The lines to reproduce from the material below are those from the one containing "if decide (port.1" through the one containing "else writeForeignAt pa bs s", both included; write them out exactly and add nothing.

◆ ◆ ◆

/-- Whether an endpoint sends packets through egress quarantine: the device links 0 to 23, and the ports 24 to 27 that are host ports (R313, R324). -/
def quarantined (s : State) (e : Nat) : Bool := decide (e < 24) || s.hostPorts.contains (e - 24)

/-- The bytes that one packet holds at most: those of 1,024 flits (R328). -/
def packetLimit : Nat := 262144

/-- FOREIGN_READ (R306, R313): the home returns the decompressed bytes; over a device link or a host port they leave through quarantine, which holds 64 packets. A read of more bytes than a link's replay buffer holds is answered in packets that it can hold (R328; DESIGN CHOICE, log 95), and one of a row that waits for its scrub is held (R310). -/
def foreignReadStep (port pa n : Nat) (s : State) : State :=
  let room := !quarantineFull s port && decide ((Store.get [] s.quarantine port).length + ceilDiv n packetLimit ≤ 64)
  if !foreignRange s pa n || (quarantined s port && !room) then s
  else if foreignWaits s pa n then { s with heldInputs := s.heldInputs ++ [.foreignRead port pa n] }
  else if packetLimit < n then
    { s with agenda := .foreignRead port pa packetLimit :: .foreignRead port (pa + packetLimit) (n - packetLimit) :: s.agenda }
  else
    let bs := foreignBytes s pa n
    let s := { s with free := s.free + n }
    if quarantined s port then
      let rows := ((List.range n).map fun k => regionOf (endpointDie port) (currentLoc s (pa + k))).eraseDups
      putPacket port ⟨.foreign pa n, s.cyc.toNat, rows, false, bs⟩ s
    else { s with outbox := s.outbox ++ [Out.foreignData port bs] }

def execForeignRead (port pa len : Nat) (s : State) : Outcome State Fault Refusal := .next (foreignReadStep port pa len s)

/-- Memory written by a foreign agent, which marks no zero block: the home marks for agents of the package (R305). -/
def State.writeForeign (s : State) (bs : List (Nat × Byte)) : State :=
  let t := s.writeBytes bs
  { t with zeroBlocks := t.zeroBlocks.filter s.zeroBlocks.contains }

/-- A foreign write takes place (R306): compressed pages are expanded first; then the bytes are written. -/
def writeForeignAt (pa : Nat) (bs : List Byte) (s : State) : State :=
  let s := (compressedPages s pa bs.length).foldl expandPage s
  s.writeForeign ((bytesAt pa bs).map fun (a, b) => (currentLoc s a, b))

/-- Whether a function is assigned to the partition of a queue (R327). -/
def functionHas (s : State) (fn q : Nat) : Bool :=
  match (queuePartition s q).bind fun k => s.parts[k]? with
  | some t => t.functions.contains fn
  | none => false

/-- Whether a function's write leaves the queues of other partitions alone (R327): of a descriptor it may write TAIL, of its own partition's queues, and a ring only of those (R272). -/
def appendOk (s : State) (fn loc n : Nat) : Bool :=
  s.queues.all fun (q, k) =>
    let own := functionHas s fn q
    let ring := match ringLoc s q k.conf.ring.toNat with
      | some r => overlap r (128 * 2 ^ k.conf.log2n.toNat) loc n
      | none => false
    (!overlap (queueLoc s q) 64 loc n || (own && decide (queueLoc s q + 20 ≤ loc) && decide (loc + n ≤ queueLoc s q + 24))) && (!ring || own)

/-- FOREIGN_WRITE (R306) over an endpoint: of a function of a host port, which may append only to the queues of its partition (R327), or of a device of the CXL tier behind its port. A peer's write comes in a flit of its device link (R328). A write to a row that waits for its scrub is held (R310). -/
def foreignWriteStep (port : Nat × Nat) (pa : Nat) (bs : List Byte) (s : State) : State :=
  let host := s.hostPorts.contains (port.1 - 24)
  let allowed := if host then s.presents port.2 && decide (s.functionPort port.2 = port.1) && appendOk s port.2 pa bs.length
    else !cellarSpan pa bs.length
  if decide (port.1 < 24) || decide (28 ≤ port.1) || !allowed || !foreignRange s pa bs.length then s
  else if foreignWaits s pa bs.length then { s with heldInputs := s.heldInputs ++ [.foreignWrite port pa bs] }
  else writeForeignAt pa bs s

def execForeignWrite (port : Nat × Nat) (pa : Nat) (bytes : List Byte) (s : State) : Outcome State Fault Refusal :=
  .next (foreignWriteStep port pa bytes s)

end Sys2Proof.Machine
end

◆ ◆ ◆

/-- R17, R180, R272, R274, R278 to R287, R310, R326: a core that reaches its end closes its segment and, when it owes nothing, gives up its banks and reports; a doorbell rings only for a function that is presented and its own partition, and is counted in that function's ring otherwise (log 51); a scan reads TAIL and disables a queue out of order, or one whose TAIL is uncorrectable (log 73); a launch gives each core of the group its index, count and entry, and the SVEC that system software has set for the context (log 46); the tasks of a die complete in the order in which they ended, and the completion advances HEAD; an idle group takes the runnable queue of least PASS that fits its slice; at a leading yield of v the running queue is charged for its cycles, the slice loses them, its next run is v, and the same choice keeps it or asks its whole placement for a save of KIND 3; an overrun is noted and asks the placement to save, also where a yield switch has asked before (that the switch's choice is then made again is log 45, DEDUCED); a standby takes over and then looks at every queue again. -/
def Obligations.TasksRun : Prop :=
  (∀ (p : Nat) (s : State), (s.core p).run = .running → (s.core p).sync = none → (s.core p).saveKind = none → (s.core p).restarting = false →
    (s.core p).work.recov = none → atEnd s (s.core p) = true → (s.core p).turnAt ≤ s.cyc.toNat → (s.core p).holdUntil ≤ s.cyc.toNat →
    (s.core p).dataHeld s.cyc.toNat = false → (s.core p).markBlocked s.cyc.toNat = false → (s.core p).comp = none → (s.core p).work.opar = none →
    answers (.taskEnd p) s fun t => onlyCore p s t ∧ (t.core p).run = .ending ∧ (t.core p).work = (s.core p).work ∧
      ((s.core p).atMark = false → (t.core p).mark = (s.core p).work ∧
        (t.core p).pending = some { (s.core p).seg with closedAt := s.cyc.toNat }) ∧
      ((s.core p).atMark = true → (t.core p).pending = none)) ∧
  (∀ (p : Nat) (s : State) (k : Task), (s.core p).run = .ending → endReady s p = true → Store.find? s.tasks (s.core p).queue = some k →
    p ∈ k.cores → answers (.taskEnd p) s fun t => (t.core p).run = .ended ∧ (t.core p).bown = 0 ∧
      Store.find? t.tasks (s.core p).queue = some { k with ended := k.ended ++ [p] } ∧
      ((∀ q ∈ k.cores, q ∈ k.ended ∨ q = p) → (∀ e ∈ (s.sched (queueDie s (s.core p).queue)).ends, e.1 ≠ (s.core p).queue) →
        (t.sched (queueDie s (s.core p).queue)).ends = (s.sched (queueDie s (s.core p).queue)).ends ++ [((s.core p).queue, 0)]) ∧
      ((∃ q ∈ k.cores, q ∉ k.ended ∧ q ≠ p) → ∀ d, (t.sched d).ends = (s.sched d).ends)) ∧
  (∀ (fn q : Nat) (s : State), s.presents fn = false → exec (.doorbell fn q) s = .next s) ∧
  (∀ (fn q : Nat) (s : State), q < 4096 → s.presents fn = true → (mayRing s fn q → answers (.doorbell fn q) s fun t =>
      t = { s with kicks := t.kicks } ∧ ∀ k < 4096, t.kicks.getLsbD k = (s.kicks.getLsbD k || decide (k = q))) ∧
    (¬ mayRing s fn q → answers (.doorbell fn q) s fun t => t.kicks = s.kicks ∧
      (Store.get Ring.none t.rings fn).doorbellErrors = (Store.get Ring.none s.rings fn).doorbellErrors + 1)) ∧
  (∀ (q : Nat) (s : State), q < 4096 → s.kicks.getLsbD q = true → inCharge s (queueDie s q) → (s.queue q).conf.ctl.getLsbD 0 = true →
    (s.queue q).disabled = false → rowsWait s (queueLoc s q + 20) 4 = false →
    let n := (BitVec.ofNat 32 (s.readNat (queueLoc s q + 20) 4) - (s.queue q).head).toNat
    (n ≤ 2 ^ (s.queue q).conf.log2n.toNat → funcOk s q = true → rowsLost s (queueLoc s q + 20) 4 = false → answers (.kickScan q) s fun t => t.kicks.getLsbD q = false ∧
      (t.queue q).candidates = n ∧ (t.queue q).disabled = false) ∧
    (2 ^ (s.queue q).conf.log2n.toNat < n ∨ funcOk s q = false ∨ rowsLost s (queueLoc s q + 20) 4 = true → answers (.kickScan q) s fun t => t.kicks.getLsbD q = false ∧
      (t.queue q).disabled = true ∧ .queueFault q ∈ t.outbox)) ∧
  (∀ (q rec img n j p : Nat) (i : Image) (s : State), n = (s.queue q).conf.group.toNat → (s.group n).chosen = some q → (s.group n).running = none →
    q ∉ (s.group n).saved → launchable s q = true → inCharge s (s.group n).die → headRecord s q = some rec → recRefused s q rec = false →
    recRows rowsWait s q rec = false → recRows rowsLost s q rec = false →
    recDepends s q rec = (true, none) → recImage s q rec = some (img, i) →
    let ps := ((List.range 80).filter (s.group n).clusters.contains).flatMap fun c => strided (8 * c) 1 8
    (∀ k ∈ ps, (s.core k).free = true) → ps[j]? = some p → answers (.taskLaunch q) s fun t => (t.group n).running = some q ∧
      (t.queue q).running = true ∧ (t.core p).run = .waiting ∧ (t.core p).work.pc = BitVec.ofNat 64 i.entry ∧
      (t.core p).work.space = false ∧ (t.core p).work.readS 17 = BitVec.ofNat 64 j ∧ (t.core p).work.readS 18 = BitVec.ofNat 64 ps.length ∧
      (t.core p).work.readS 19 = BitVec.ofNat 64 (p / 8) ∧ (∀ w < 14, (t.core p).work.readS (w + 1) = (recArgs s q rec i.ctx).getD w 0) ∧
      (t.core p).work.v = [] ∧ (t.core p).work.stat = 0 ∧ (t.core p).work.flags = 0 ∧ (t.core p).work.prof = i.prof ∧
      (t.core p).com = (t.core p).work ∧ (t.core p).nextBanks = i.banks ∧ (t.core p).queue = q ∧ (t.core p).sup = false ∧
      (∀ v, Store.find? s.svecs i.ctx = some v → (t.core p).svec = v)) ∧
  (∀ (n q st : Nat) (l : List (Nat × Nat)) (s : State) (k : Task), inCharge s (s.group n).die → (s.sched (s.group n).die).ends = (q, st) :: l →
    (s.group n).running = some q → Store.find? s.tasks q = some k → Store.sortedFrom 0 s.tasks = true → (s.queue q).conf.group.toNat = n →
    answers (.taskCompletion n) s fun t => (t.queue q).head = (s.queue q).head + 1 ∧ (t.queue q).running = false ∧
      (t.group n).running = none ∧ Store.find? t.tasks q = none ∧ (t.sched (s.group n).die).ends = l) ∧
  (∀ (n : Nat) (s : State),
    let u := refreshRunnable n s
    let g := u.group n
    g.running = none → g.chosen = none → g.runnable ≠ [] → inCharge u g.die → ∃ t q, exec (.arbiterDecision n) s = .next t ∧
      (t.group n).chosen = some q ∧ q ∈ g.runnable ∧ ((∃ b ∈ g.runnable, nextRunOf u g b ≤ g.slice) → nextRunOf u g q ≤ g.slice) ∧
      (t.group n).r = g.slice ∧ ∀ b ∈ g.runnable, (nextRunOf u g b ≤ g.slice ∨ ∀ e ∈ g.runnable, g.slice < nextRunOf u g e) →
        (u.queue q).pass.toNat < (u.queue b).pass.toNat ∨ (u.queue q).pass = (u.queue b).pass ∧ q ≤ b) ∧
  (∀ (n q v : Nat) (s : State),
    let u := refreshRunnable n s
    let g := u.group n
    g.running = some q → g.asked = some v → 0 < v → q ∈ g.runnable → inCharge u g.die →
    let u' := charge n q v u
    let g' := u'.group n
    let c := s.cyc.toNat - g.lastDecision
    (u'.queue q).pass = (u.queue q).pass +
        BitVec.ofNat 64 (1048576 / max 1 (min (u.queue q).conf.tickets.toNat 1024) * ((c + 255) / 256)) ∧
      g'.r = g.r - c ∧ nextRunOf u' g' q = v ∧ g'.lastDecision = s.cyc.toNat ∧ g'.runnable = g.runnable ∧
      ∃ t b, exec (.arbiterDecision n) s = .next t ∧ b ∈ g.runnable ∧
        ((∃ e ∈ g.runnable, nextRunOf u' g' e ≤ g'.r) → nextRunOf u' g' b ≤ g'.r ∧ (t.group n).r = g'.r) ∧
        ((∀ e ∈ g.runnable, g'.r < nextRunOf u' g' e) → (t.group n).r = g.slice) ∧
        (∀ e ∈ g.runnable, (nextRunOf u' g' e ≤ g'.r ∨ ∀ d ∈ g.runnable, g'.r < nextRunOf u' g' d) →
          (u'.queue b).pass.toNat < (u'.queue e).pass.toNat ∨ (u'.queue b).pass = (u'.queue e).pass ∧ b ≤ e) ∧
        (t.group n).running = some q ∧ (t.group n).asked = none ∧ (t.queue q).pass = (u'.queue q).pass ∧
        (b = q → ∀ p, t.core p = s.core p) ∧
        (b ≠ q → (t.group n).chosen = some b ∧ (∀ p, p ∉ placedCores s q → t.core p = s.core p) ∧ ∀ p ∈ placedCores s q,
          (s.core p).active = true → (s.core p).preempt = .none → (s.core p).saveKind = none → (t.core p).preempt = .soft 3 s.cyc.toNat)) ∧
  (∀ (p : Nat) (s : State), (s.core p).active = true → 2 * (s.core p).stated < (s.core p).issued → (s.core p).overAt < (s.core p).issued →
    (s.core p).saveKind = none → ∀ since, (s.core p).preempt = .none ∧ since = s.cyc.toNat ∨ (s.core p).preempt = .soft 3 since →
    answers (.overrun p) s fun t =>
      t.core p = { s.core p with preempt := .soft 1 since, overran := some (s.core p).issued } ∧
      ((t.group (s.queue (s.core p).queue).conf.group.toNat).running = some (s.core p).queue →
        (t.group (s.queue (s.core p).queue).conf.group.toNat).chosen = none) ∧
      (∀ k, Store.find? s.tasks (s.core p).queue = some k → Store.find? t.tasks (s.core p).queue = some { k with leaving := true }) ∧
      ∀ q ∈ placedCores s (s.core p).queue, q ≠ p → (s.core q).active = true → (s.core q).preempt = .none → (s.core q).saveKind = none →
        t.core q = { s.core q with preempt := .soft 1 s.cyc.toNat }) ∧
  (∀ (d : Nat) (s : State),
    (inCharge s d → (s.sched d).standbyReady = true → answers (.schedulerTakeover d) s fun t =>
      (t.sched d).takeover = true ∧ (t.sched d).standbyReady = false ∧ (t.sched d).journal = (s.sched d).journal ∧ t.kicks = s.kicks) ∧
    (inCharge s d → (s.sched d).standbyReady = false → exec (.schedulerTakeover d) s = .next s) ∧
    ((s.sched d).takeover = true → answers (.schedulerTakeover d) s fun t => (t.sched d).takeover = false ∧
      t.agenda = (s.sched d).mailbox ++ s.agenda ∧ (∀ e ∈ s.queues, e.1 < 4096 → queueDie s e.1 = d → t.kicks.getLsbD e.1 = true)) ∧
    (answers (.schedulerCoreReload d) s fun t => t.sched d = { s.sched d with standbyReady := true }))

◆ ◆ ◆

## Written response:
  if decide (port.1 < 24) || decide (28 ≤ port.1) || !allowed || !foreignRange s pa bs.length then s
  else if foreignWaits s pa bs.length then { s with heldInputs := s.heldInputs ++ [.foreignWrite port pa bs] }
  else writeForeignAt pa bs s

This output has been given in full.